[[ Dataset content, beginning ]]
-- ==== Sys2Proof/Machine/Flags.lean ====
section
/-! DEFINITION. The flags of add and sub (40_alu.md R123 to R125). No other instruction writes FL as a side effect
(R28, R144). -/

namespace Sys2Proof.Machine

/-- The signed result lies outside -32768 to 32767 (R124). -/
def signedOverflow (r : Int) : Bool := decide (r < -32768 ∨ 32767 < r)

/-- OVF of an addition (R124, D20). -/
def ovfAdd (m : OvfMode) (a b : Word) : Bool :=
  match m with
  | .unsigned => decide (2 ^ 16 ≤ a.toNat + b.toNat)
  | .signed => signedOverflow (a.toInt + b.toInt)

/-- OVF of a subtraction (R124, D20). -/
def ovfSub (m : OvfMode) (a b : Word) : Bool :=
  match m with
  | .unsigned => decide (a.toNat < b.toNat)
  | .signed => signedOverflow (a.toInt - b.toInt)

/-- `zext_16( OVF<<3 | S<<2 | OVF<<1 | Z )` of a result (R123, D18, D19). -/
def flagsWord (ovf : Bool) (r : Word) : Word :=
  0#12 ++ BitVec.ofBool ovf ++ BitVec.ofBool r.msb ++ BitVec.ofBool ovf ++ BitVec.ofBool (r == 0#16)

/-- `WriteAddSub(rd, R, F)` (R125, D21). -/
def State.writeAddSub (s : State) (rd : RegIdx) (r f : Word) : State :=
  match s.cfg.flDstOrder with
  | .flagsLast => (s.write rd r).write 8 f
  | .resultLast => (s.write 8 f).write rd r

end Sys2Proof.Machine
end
[[ Dataset content, end ]]
[[ Dataset content, beginning ]]
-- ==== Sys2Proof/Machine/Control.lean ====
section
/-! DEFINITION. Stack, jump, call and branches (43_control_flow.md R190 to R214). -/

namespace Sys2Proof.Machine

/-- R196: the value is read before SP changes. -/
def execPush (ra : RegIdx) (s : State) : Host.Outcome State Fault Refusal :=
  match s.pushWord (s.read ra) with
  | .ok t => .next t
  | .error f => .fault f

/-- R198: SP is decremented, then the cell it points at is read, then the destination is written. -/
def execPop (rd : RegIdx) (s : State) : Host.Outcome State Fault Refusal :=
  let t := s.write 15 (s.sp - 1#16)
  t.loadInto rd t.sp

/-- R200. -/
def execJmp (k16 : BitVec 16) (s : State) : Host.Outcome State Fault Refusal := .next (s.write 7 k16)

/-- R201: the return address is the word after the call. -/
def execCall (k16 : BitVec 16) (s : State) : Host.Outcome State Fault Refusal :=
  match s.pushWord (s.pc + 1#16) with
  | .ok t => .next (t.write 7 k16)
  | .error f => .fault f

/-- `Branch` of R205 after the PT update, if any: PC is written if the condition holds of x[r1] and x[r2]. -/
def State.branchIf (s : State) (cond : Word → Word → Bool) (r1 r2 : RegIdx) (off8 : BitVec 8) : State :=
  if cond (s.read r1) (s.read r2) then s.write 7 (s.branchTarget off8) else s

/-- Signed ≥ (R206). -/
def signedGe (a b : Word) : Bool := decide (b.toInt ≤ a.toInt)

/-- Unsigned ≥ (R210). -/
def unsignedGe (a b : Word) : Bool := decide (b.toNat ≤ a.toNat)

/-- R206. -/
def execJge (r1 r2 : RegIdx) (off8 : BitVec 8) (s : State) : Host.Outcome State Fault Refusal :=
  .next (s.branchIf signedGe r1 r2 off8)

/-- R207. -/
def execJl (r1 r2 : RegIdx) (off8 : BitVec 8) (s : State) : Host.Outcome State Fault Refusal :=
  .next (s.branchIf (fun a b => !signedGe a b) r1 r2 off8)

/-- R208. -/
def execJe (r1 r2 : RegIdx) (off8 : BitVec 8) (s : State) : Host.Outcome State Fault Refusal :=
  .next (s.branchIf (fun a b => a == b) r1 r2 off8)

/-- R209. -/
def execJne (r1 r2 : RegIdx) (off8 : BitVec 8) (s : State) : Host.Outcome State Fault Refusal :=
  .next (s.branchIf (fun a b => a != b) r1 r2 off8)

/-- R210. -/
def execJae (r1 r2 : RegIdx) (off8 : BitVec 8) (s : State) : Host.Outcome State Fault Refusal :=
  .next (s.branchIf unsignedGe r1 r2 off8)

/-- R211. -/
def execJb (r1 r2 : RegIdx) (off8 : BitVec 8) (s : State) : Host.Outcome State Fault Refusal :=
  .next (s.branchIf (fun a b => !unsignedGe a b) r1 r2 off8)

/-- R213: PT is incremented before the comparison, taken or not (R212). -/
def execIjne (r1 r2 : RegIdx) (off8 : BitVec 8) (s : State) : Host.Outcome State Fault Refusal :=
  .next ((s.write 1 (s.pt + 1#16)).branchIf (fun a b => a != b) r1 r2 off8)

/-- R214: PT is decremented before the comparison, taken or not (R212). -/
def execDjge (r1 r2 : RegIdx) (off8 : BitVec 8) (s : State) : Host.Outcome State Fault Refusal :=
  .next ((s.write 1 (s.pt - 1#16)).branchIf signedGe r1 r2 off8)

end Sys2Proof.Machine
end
[[ Dataset content, end ]]
**What the exercise asks**
Check each line of the data above, and please copy the ones in which the string "with" occurs.

**Problem solution**
  match m with
  match m with
  match s.cfg.flDstOrder with
  match s.pushWord (s.read ra) with
  match s.pushWord (s.pc + 1#16) with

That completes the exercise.